A recent international, multi-centre study published in JAMA Neurology, coordinated by researchers from UHN’s Krembil Brain Institute (KBI), revealed that repeated head impacts (RHI) have more far-reaching effects that previously thought.
The last few years have seen a resurgence of discourse on the long-term effects of RHI, particularly for professional athletes such as football players and boxers. RHI is associated with an increased risk of chronic traumatic encephalopathy (CTE), a progressive neurodegenerative disease that can cause behavioural issues and cognitive decline.
CTE can only be diagnosed by examining the brain for CTE neuropathological change (CTE-NC) after an individual dies. CTE-NC is characterized by abnormal accumulations, called aggregates, of a misshapen form of the tau protein in neurons and astrocytes—cells that support neurons—in their brain’s cortex. However, until now, research has focused almost exclusively on the brain, overlooking another vulnerable part of the nervous system: the spinal cord.
Dr. Gabor Kovacs, a Senior Scientist at KBI, and his research team set out to address this gap by examining the effects of RHI on the spinal cord. In this postmortem study, the team analyzed brain and spinal cord tissue from 70 individuals for the presence and severity of CTE-related tau aggregates beyond the brain.
They found that individuals with CTE-NC in the brain showed significantly more frequent and severe tau aggregates in the spinal cord than those without CTE, regardless of RHI history. Notably, CTE cases also exhibited tau aggregates in spinal astrocytes, which is a feature not seen in other conditions with tau aggregates such as Alzheimer disease.
Among those with CTE, both neuronal and astrocytic tau pathology were more pronounced in individuals with a history of RHI, highlighting a cumulative effect of repeated trauma.
Age further amplified these changes with individuals over the age of 65 who had a both CTE and a history of RHI exhibiting the most severe tau aggregates. Other protein aggregates in the brain were also seen in the spinal cord, including α-synuclein, amyloid-beta, and TDP-43, which contribute to Parkinson disease, Alzheimer disease, and amyotrophic lateral sclerosis, respectively. These other protein aggregates were also more common in this group—suggesting that RHI may accelerate age-related neurodegeneration and contribute to the development of other conditions beyond CTE.
“For too long, the effects of repeated impacts on the central nervous system beyond the brain have been understudied,” says first author Dr. Hidetomo Tanaka. Dr. Kovacs adds, “It is time we shift the definition of CTE to encompass not only the brain but the spinal cord as well.”

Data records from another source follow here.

-- ==== Sys2Proof/Machine/Core.lean ====
section
/-! DEFINITION. The machine that the host runs. -/

def Sys2Proof.core : Host.Core :=
  { State := Sys2Proof.Machine.State, Fault := Sys2Proof.Machine.Fault, Refusal := Sys2Proof.Machine.Refusal,
    step := Sys2Proof.Machine.step, reset := Sys2Proof.Machine.State.reset }
end

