/-- A reply header in HEADER (R59, R63, R68, R78): accepted when its valve is the poll's, with the BLOCKING flag handed
on, the fault flag taken and the poll carried on or cut; discarded with a mismatch and LINK otherwise. Toward the
expectation word the timer of 400 base ticks (log entry 19), EXCHANGE from the start of the sending (log entry 33) and the
latched word sent (log entry 21) are the model's. -/
def Obligations.ReplyHeaderInHeader : Prop :=
  ([0, 1, 2, 3, 4, 5, 6, 7].map intervalTicks = [0, 20, 40, 80, 160, 320, 640, 1280]) ∧
  (∀ (f : BitVec 20) (s : State) (p : Poll), s.lines.porLow = false → isReplyHeader f = true → s.link.state = .header →
    s.link.poll = some p →
    let w := frameWord f
    (w.toNat % 16 ≠ p.valve.val + 1 → exec (.replyHeader f) s =
      .next (setNotice .link { s with link := { s.link with mismatches := min (s.link.mismatches + 1) 255 } })) ∧
    (w.toNat % 16 = p.valve.val + 1 → s.link.holdPending = none → ∃ t, exec (.replyHeader f) s = .next t ∧
      (let l := { s.link with vmuFault := put s.link.vmuFault p.valve (w.getLsbD 5) }
       t.link = if s.link.cutPending then atRest .idle none l else towardWord p s l) ∧
      t.sources = (if s.link.cutPending then
          { s.sources with sweepInProgress := false,
                           remainder := if s.settings.sweepEnable then some (p.valve, p.next) else none }
        else s.sources) ∧
      (w.getLsbD 5 = true → s.link.vmuFault[p.valve] = false → NoticeSet .link t) ∧
      (w.getLsbD 5 = false ∨ s.link.vmuFault[p.valve] = true →
        t.portA.flags = s.portA.flags ∧ t.portB.flags = s.portB.flags) ∧
      (p.source = .cycle → w.getLsbD 4 = false → s.seq.conv = .ramping ∨ s.seq.conv = .running →
        s.livePage.role = .inverter →
        t.seq = { s.seq with cfHold := s.settings.cfHold, cfMark := true, lastFailure := some p.valve }) ∧
      (p.source ≠ .cycle ∨ w.getLsbD 4 = true ∨ s.seq.conv ≠ .ramping ∧ s.seq.conv ≠ .running ∨
        s.livePage.role = .rectifier → t.seq = s.seq) ∧
      OffLink { s with seq := t.seq } t))

/-- A result word in EXCHANGE (R61, R62, R64, R68, R69, R170): its result is handed to the Evidence Unit, or discarded
with a mismatch when its position check differs or its deep outcome is undefined; then the poll completes, is cut, is
held, or goes on, in this order. Where it goes on, the timer of 400 base ticks (log entry 19), EXCHANGE from the start of
the sending (log entry 33) and the latched word sent (log entry 21) are the model's. -/
def Obligations.ResultWordInExchange : Prop :=
  ∀ (f : BitVec 20) (s : State) (p : Poll) (x : Position), s.lines.porLow = false → isResultWord f = true →
    s.link.state = .exchange → s.link.poll = some p → positionNumber x = p.next →
    let w := frameWord f
    ∃ s1 t, exec (.resultWord f) s = .next t ∧
      (w.toNat / 4096 ≠ p.next % 16 ∨ w.toNat / 256 % 4 = 3 → s1 =
        setNotice .link { s with link := { s.link with mismatches := min (s.link.mismatches + 1) 255 } }) ∧
      (∀ deep, w.toNat / 4096 = p.next % 16 →
        w.toNat / 256 % 4 = 0 ∧ deep = .notRun ∨ w.toNat / 256 % 4 = 1 ∧ deep = .pass ∨
          w.toNat / 256 % 4 = 2 ∧ deep = .fail →
        s1 = applyResult { valve := p.valve, position := x, kind := p.kind, present := w.getLsbD 11,
                           protective := w.getLsbD 10, deep := deep, delay := w.extractLsb' 0 8 } s) ∧
      OffLink s1 t ∧
      (p.next = p.last → HoldAnswered s t ∧ (s.link.down = true → NoticeSet .link t) ∧
        t.link = atRest (restState s.link) none { s1.link with failures := 0, down := false } ∧
        t.sources = (tellEnded p s1).sources) ∧
      (p.next < p.last → s.link.cutPending = true → HoldAnswered s t ∧
        t.link = atRest (restState s.link) none s1.link ∧
        t.sources = { s1.sources with sweepInProgress := false,
                                      remainder := if s.settings.sweepEnable then some (p.valve, p.next + 1) else none }) ∧
      (p.next < p.last → s.link.cutPending = false → s.link.holdPending.isSome = true → HoldAnswered s t ∧
        t.link = atRest .held (some { p with next := p.next + 1 }) s1.link ∧ t.sources = s1.sources) ∧
      (p.next < p.last → s.link.cutPending = false → s.link.holdPending = none →
        t.link = towardWord { p with next := p.next + 1 } s1 s1.link ∧ t.sources = s1.sources)

/-- What a source does when it is told how its poll ended, and how the sweep cursor moves (R82, R86, R87). -/
def Obligations.PollEndAtItsSource : Prop :=
  (∀ (p : Poll) (s : State),
    (p.source = .cycle → tellEnded p s = s) ∧
    (p.source = .directed →
      tellEnded p s = { s with sources := { s.sources with directed := s.sources.directed.tail } }) ∧
    (p.source = .sweep → p.valve ≠ s.sources.cursor →
      tellEnded p s = { s with sources := { s.sources with sweepInProgress := false } }) ∧
    (∀ w, p.source = .sweep → p.valve = s.sources.cursor → nextCursor p.valve s = some w →
      tellEnded p s = { s with sources := { s.sources with sweepInProgress := false, cursor := w } }) ∧
    tellCut p s = { s with sources := { s.sources with
      sweepInProgress := false, remainder := if s.settings.sweepEnable then some (p.valve, p.next) else none } }) ∧
  (∀ (v w : Valve) (s : State), nextCursor v s = some w ↔
    ∃ k : Valve, w = v - 1 - k ∧ 0 < (s.tally w).top ∧ ∀ j : Valve, j < k → (s.tally (v - 1 - j)).top = 0)

/-- The ends of the link's timers (R63, R65, R66): the word interval leads to the next expectation word; the timeout of
an awaited word aborts the poll, with link-down at the eighth abort in a row. LINK_DOWN is that timeout (log entry 4). A
timer's command that finds the engine in another state has no effect (log entry 3). The timer of 400 base ticks that the
expectation word sets (log entry 19), EXCHANGE from the start of the sending (log entry 33) and the latched word sent (log
entry 21) are the model's. -/
def Obligations.LinkTimersEndOrAbort : Prop :=
  (∀ (s : State) (p : Poll), s.lines.porLow = false → s.link.state = .interval → s.link.poll = some p →
    exec .wordIntervalEnd s = .next { s with link := { s.link with
      state := .exchange, timer := some 400,
      sent := [linkFrame false (expectationWord p.next (skipsPosition p.valve p.next s))] } }) ∧
  (∀ s : State, s.lines.porLow = false →
    (s.link.state ≠ .interval → exec .wordIntervalEnd s = .next s) ∧
    (s.link.state ≠ .header → exec .replyTimeout s = .next s) ∧
    (s.link.state ≠ .exchange → exec .wordTimeout s = .next s) ∧
    (s.link.failures ≠ 7 → exec .linkDown s = .next s)) ∧
  (∀ (s : State) (p : Poll), s.lines.porLow = false → s.link.state = .header ∨ s.link.state = .exchange →
    s.link.poll = some p → ∃ t, HoldAnswered s t ∧ OffLink s t ∧
      (s.link.state = .header → exec .replyTimeout s = .next t) ∧
      (s.link.state = .exchange → exec .wordTimeout s = .next t) ∧
      (s.link.failures = 7 → exec .linkDown s = .next t ∧ NoticeSet .link t) ∧
      t.link = atRest (restState s.link) none { s.link with
        timeouts := min (s.link.timeouts + 1) 255, failures := min (s.link.failures + 1) 255,
        down := if s.link.failures = 7 then true else s.link.down } ∧
      t.sources = (tellEnded p s).sources ∧
      (s.link.failures ≠ 7 → t.portA.flags = s.portA.flags ∧ t.portB.flags = s.portB.flags))

/-- SWEEP_CUT and DEFERRED_HOLD are the awaited word, or its timeout, where a cut or a hold is pending (log entry 4; R59,
R61, R68, R69). -/
def Obligations.CutAndHoldAtTheAwaitedWord : Prop :=
  (∀ (f : BitVec 20) (s : State) (p : Poll), s.lines.porLow = false → LinkOk s → s.link.poll = some p →
    s.link.cutPending = true →
    (s.link.state = .header → isReplyHeader f = true → (frameWord f).toNat % 16 = p.valve.val + 1 →
      ∃ t, exec (.sweepCut f) s = .next t ∧
      exec (.replyHeader f) s = .next t ∧ t.link.state = .idle ∧ t.link.poll = none ∧ t.link.cutPending = false ∧
      t.sources.sweepInProgress = false ∧
      t.sources.remainder = if s.settings.sweepEnable then some (p.valve, p.next) else none) ∧
    (s.link.state = .exchange → isResultWord f = true → p.next < p.last → ∃ t, exec (.sweepCut f) s = .next t ∧
      exec (.resultWord f) s = .next t ∧ t.link.state = restState s.link ∧ t.link.poll = none ∧
      t.link.cutPending = false ∧ t.sources.sweepInProgress = false ∧
      t.sources.remainder = if s.settings.sweepEnable then some (p.valve, p.next + 1) else none)) ∧
  (∀ (f : BitVec 20) (s : State), s.lines.porLow = false → s.link.cutPending = false → exec (.sweepCut f) s = .next s) ∧
  (∀ (f : Option (BitVec 20)) (s : State) (p : Poll), s.lines.porLow = false → f.all isResultWord = true →
    s.link.poll = some p → s.link.state = .exchange → s.link.holdPending.isSome = true →
    ∃ t, exec (.deferredHold f) s = .next t ∧
      (∀ x, f = some x → exec (.resultWord x) s = .next t) ∧ (f = none → exec .wordTimeout s = .next t) ∧
      t.link.state = .held ∧ t.link.holdPending = none ∧ HoldAnswered s t ∧
      (f = none ∨ s.link.cutPending = true ∨ p.last ≤ p.next → t.link.poll = none) ∧
      (f.isSome = true → s.link.cutPending = false → p.next < p.last →
        t.link.poll = some { p with next := p.next + 1 })) ∧
  (∀ (f : Option (BitVec 20)) (s : State), s.lines.porLow = false → s.link.holdPending = none →
    exec (.deferredHold f) s = .next s)

/-- A word that the engine does not await is an overrun: the overrun count and LINK, and nothing else (R67). -/
def Obligations.UnawaitedWordIsAnOverrun : Prop :=
  ∀ (f : BitVec 20) (s : State), s.lines.porLow = false →
    (isResultWord f = true → s.link.state ≠ .exchange → exec (.resultWord f) s =
      .next (setNotice .link { s with link := { s.link with overruns := min (s.link.overruns + 1) 255 } })) ∧
    (isReplyHeader f = true → s.link.state ≠ .header → exec (.replyHeader f) s =
      .next (setNotice .link { s with link := { s.link with overruns := min (s.link.overruns + 1) 255 } }))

By broadening the scope of CTE research, this work deepens our understanding of trauma-related neurodegeneration and underscores the need for protective strategies to safeguard the spine as well as the brain for those at risk of RHI. Ultimately, these insights may help reduce long-term neurological burden later in life and improve quality of life for those impacted by RHI—including former professional athletes long after their sport careers have ended.
The first author of this study is Dr. Hidetomo Tanaka, a neuropathologist and a Research Fellow at the Tanz Centre for Research in Neurodegenerative Disease (CNRD) at the University of Toronto.

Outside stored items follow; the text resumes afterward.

@[simp] theorem becomeIdle_table (s : State) : (becomeIdle s).table = s.table := rfl
@[simp] theorem becomeIdle_tallies (s : State) : (becomeIdle s).tallies = s.tallies := rfl
@[simp] theorem becomeIdle_settings (s : State) : (becomeIdle s).settings = s.settings := rfl
@[simp] theorem becomeIdle_sources (s : State) : (becomeIdle s).sources = s.sources := rfl
@[simp] theorem becomeIdle_phase (s : State) : (becomeIdle s).phase = s.phase := rfl
@[simp] theorem becomeIdle_schedule (s : State) : (becomeIdle s).schedule = s.schedule := rfl
@[simp] theorem becomeIdle_seq (s : State) : (becomeIdle s).seq = s.seq := rfl
@[simp] theorem becomeIdle_lanes (s : State) : (becomeIdle s).lanes = s.lanes := rfl
@[simp] theorem becomeIdle_portA (s : State) : (becomeIdle s).portA = s.portA := rfl
@[simp] theorem becomeIdle_portB (s : State) : (becomeIdle s).portB = s.portB := rfl
@[simp] theorem becomeIdle_engine (s : State) : (becomeIdle s).engine = s.engine := rfl
@[simp] theorem becomeIdle_lines (s : State) : (becomeIdle s).lines = s.lines := rfl
@[simp] theorem becomeIdle_freeCount (s : State) : (becomeIdle s).freeCount = s.freeCount := rfl
@[simp] theorem becomeIdle_building (s : State) : (becomeIdle s).building = s.building := rfl
@[simp] theorem becomeIdle_pending (s : State) : (becomeIdle s).pending = s.pending := rfl

@[simp] theorem countMismatch_table (s : State) : (countMismatch s).table = s.table := rfl
@[simp] theorem countMismatch_tallies (s : State) : (countMismatch s).tallies = s.tallies := rfl
@[simp] theorem countMismatch_settings (s : State) : (countMismatch s).settings = s.settings := rfl
@[simp] theorem countMismatch_sources (s : State) : (countMismatch s).sources = s.sources := rfl
@[simp] theorem countMismatch_phase (s : State) : (countMismatch s).phase = s.phase := rfl
@[simp] theorem countMismatch_schedule (s : State) : (countMismatch s).schedule = s.schedule := rfl
@[simp] theorem countMismatch_seq (s : State) : (countMismatch s).seq = s.seq := rfl
@[simp] theorem countMismatch_lanes (s : State) : (countMismatch s).lanes = s.lanes := rfl
@[simp] theorem countMismatch_engine (s : State) : (countMismatch s).engine = s.engine := rfl
@[simp] theorem countMismatch_lines (s : State) : (countMismatch s).lines = s.lines := rfl
@[simp] theorem countMismatch_freeCount (s : State) : (countMismatch s).freeCount = s.freeCount := rfl
@[simp] theorem countMismatch_building (s : State) : (countMismatch s).building = s.building := rfl
@[simp] theorem countMismatch_pending (s : State) : (countMismatch s).pending = s.pending := rfl

@[simp] theorem overrun_table (s : State) : (overrun s).table = s.table := rfl
@[simp] theorem overrun_tallies (s : State) : (overrun s).tallies = s.tallies := rfl
@[simp] theorem overrun_settings (s : State) : (overrun s).settings = s.settings := rfl
@[simp] theorem overrun_sources (s : State) : (overrun s).sources = s.sources := rfl
@[simp] theorem overrun_phase (s : State) : (overrun s).phase = s.phase := rfl
@[simp] theorem overrun_schedule (s : State) : (overrun s).schedule = s.schedule := rfl
@[simp] theorem overrun_seq (s : State) : (overrun s).seq = s.seq := rfl
@[simp] theorem overrun_lanes (s : State) : (overrun s).lanes = s.lanes := rfl
@[simp] theorem overrun_engine (s : State) : (overrun s).engine = s.engine := rfl
@[simp] theorem overrun_lines (s : State) : (overrun s).lines = s.lines := rfl
@[simp] theorem overrun_freeCount (s : State) : (overrun s).freeCount = s.freeCount := rfl
@[simp] theorem overrun_building (s : State) : (overrun s).building = s.building := rfl
@[simp] theorem overrun_pending (s : State) : (overrun s).pending = s.pending := rfl

@[simp] theorem makeSwap_table (s : State) : (makeSwap s).table = s.table := rfl
@[simp] theorem makeSwap_tallies (s : State) : (makeSwap s).tallies = s.tallies := rfl
@[simp] theorem makeSwap_settings (s : State) : (makeSwap s).settings = s.settings := rfl
@[simp] theorem makeSwap_link (s : State) : (makeSwap s).link = s.link := rfl
@[simp] theorem makeSwap_sources (s : State) : (makeSwap s).sources = s.sources := rfl
@[simp] theorem makeSwap_phase (s : State) : (makeSwap s).phase = s.phase := rfl
@[simp] theorem makeSwap_seq (s : State) : (makeSwap s).seq = s.seq := rfl
@[simp] theorem makeSwap_lanes (s : State) : (makeSwap s).lanes = s.lanes := rfl
@[simp] theorem makeSwap_engine (s : State) : (makeSwap s).engine = s.engine := rfl
@[simp] theorem makeSwap_lines (s : State) : (makeSwap s).lines = s.lines := rfl
@[simp] theorem makeSwap_freeCount (s : State) : (makeSwap s).freeCount = s.freeCount := rfl
@[simp] theorem makeSwap_building (s : State) : (makeSwap s).building = s.building := rfl
@[simp] theorem makeSwap_pending (s : State) : (makeSwap s).pending = s.pending := rfl

@[simp] theorem respread_table (s : State) : (respread s).table = s.table := rfl
@[simp] theorem respread_settings (s : State) : (respread s).settings = s.settings := rfl
@[simp] theorem respread_link (s : State) : (respread s).link = s.link := rfl
@[simp] theorem respread_sources (s : State) : (respread s).sources = s.sources := rfl
@[simp] theorem respread_phase (s : State) : (respread s).phase = s.phase := rfl
@[simp] theorem respread_schedule (s : State) : (respread s).schedule = s.schedule := rfl
@[simp] theorem respread_seq (s : State) : (respread s).seq = s.seq := rfl
@[simp] theorem respread_lanes (s : State) : (respread s).lanes = s.lanes := rfl
@[simp] theorem respread_portA (s : State) : (respread s).portA = s.portA := rfl
@[simp] theorem respread_portB (s : State) : (respread s).portB = s.portB := rfl
@[simp] theorem respread_engine (s : State) : (respread s).engine = s.engine := rfl
@[simp] theorem respread_lines (s : State) : (respread s).lines = s.lines := rfl
@[simp] theorem respread_freeCount (s : State) : (respread s).freeCount = s.freeCount := rfl
@[simp] theorem respread_building (s : State) : (respread s).building = s.building := rfl
@[simp] theorem respread_pending (s : State) : (respread s).pending = s.pending := rfl

@[simp] theorem reclamp_table (s : State) : (reclamp s).table = s.table := rfl
@[simp] theorem reclamp_tallies (s : State) : (reclamp s).tallies = s.tallies := rfl
@[simp] theorem reclamp_settings (s : State) : (reclamp s).settings = s.settings := rfl
@[simp] theorem reclamp_link (s : State) : (reclamp s).link = s.link := rfl
@[simp] theorem reclamp_sources (s : State) : (reclamp s).sources = s.sources := rfl
@[simp] theorem reclamp_phase (s : State) : (reclamp s).phase = s.phase := rfl
@[simp] theorem reclamp_lanes (s : State) : (reclamp s).lanes = s.lanes := rfl
@[simp] theorem reclamp_portA (s : State) : (reclamp s).portA = s.portA := rfl
@[simp] theorem reclamp_portB (s : State) : (reclamp s).portB = s.portB := rfl
@[simp] theorem reclamp_engine (s : State) : (reclamp s).engine = s.engine := rfl
@[simp] theorem reclamp_lines (s : State) : (reclamp s).lines = s.lines := rfl
@[simp] theorem reclamp_freeCount (s : State) : (reclamp s).freeCount = s.freeCount := rfl
@[simp] theorem reclamp_building (s : State) : (reclamp s).building = s.building := rfl
@[simp] theorem reclamp_pending (s : State) : (reclamp s).pending = s.pending := rfl

@[simp] theorem setLines_table (l : Lines) (s : State) : (setLines l s).table = s.table := rfl
@[simp] theorem setLines_tallies (l : Lines) (s : State) : (setLines l s).tallies = s.tallies := rfl
@[simp] theorem setLines_settings (l : Lines) (s : State) : (setLines l s).settings = s.settings := rfl
@[simp] theorem setLines_link (l : Lines) (s : State) : (setLines l s).link = s.link := rfl
@[simp] theorem setLines_sources (l : Lines) (s : State) : (setLines l s).sources = s.sources := rfl
@[simp] theorem setLines_phase (l : Lines) (s : State) : (setLines l s).phase = s.phase := rfl
@[simp] theorem setLines_schedule (l : Lines) (s : State) : (setLines l s).schedule = s.schedule := rfl
@[simp] theorem setLines_seq (l : Lines) (s : State) : (setLines l s).seq = s.seq := rfl
@[simp] theorem setLines_lanes (l : Lines) (s : State) : (setLines l s).lanes = s.lanes := rfl
@[simp] theorem setLines_portA (l : Lines) (s : State) : (setLines l s).portA = s.portA := rfl
@[simp] theorem setLines_portB (l : Lines) (s : State) : (setLines l s).portB = s.portB := rfl
@[simp] theorem setLines_engine (l : Lines) (s : State) : (setLines l s).engine = s.engine := rfl
@[simp] theorem setLines_freeCount (l : Lines) (s : State) : (setLines l s).freeCount = s.freeCount := rfl
@[simp] theorem setLines_building (l : Lines) (s : State) : (setLines l s).building = s.building := rfl
@[simp] theorem setLines_pending (l : Lines) (s : State) : (setLines l s).pending = s.pending := rfl

@[simp] theorem closeWindows_table (s : State) : (closeWindows s).table = s.table := rfl
@[simp] theorem closeWindows_tallies (s : State) : (closeWindows s).tallies = s.tallies := rfl
@[simp] theorem closeWindows_settings (s : State) : (closeWindows s).settings = s.settings := rfl
@[simp] theorem closeWindows_link (s : State) : (closeWindows s).link = s.link := rfl
@[simp] theorem closeWindows_sources (s : State) : (closeWindows s).sources = s.sources := rfl
@[simp] theorem closeWindows_phase (s : State) : (closeWindows s).phase = s.phase := rfl
@[simp] theorem closeWindows_schedule (s : State) : (closeWindows s).schedule = s.schedule := rfl
@[simp] theorem closeWindows_lanes (s : State) : (closeWindows s).lanes = s.lanes := rfl
@[simp] theorem closeWindows_portA (s : State) : (closeWindows s).portA = s.portA := rfl
@[simp] theorem closeWindows_portB (s : State) : (closeWindows s).portB = s.portB := rfl
@[simp] theorem closeWindows_engine (s : State) : (closeWindows s).engine = s.engine := rfl
@[simp] theorem closeWindows_lines (s : State) : (closeWindows s).lines = s.lines := rfl
@[simp] theorem closeWindows_freeCount (s : State) : (closeWindows s).freeCount = s.freeCount := rfl
@[simp] theorem closeWindows_building (s : State) : (closeWindows s).building = s.building := rfl
@[simp] theorem closeWindows_pending (s : State) : (closeWindows s).pending = s.pending := rfl

@[simp] theorem unlatch_table (s : State) : (unlatch s).table = s.table := rfl
@[simp] theorem unlatch_tallies (s : State) : (unlatch s).tallies = s.tallies := rfl
@[simp] theorem unlatch_settings (s : State) : (unlatch s).settings = s.settings := rfl
@[simp] theorem unlatch_link (s : State) : (unlatch s).link = s.link := rfl
@[simp] theorem unlatch_sources (s : State) : (unlatch s).sources = s.sources := rfl
@[simp] theorem unlatch_phase (s : State) : (unlatch s).phase = s.phase := rfl
@[simp] theorem unlatch_schedule (s : State) : (unlatch s).schedule = s.schedule := rfl
@[simp] theorem unlatch_lanes (s : State) : (unlatch s).lanes = s.lanes := rfl
@[simp] theorem unlatch_portA (s : State) : (unlatch s).portA = s.portA := rfl
@[simp] theorem unlatch_portB (s : State) : (unlatch s).portB = s.portB := rfl
@[simp] theorem unlatch_engine (s : State) : (unlatch s).engine = s.engine := rfl
@[simp] theorem unlatch_lines (s : State) : (unlatch s).lines = s.lines := rfl
@[simp] theorem unlatch_freeCount (s : State) : (unlatch s).freeCount = s.freeCount := rfl
@[simp] theorem unlatch_building (s : State) : (unlatch s).building = s.building := rfl
@[simp] theorem unlatch_pending (s : State) : (unlatch s).pending = s.pending := rfl

@[simp] theorem controlReset_table (keep : Option Port) (s : State) : (controlReset keep s).table = s.table := rfl
@[simp] theorem controlReset_tallies (keep : Option Port) (s : State) : (controlReset keep s).tallies = s.tallies := rfl
@[simp] theorem controlReset_settings (keep : Option Port) (s : State) : (controlReset keep s).settings = s.settings := rfl
@[simp] theorem controlReset_lines (keep : Option Port) (s : State) : (controlReset keep s).lines = s.lines := rfl
@[simp] theorem controlReset_freeCount (keep : Option Port) (s : State) : (controlReset keep s).freeCount = s.freeCount := rfl
@[simp] theorem controlReset_building (keep : Option Port) (s : State) : (controlReset keep s).building = ImageBuild.empty := rfl
@[simp] theorem controlReset_pending (keep : Option Port) (s : State) : (controlReset keep s).pending = s.pending := rfl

The senior author of this study is Dr. Gabor G. Kovacs, a Senior Scientist at UHN’s Krembil Brain Institute (KBI), a Professor in the Department of Laboratory Medicine and Pathobiology at the University of Toronto, and a Principal Investigator at the Tanz CRND at the University of Toronto.
Drs. Carmela Tartaglia, a Clinician Investigator at KBI, and Charles Tator, a Senior Scientist at KBI, are co-authors of this study.
This work was supported by the National Institutes of Health (NIH), the United States Department of Defense, the Medical Research Council, and UHN Foundation.
Dr. Kovacs has a shared patent for 5G4 synuclein and a patent pending for diagnostic assays for movement disorders. He also reported royalties from Wiley, Cambridge, Taylor and Francis, as well as research support from the Rossy Family Foundation, Edmond Safra Foundation, Krembil Foundation, MSA Coalition, Michael J. Fox Foundation, Parkinson Canada, and the NIH outside of this work.
For a complete list of other authors’ conflicts, see the publication.
Tanaka H, Black LE, Forrest SL, Danics K, Sadia N, Khodadadi M, Tator C, Smith DH, Tartaglia MC, Stewart W, Kovacs GG. Spinal Cord Tau and Protein Copathologies Associated with Chronic Traumatic Encephalopathy. JAMA Neurol. 2026 Jan 26. DOI: 10.1001/jamaneurol.2025.5421.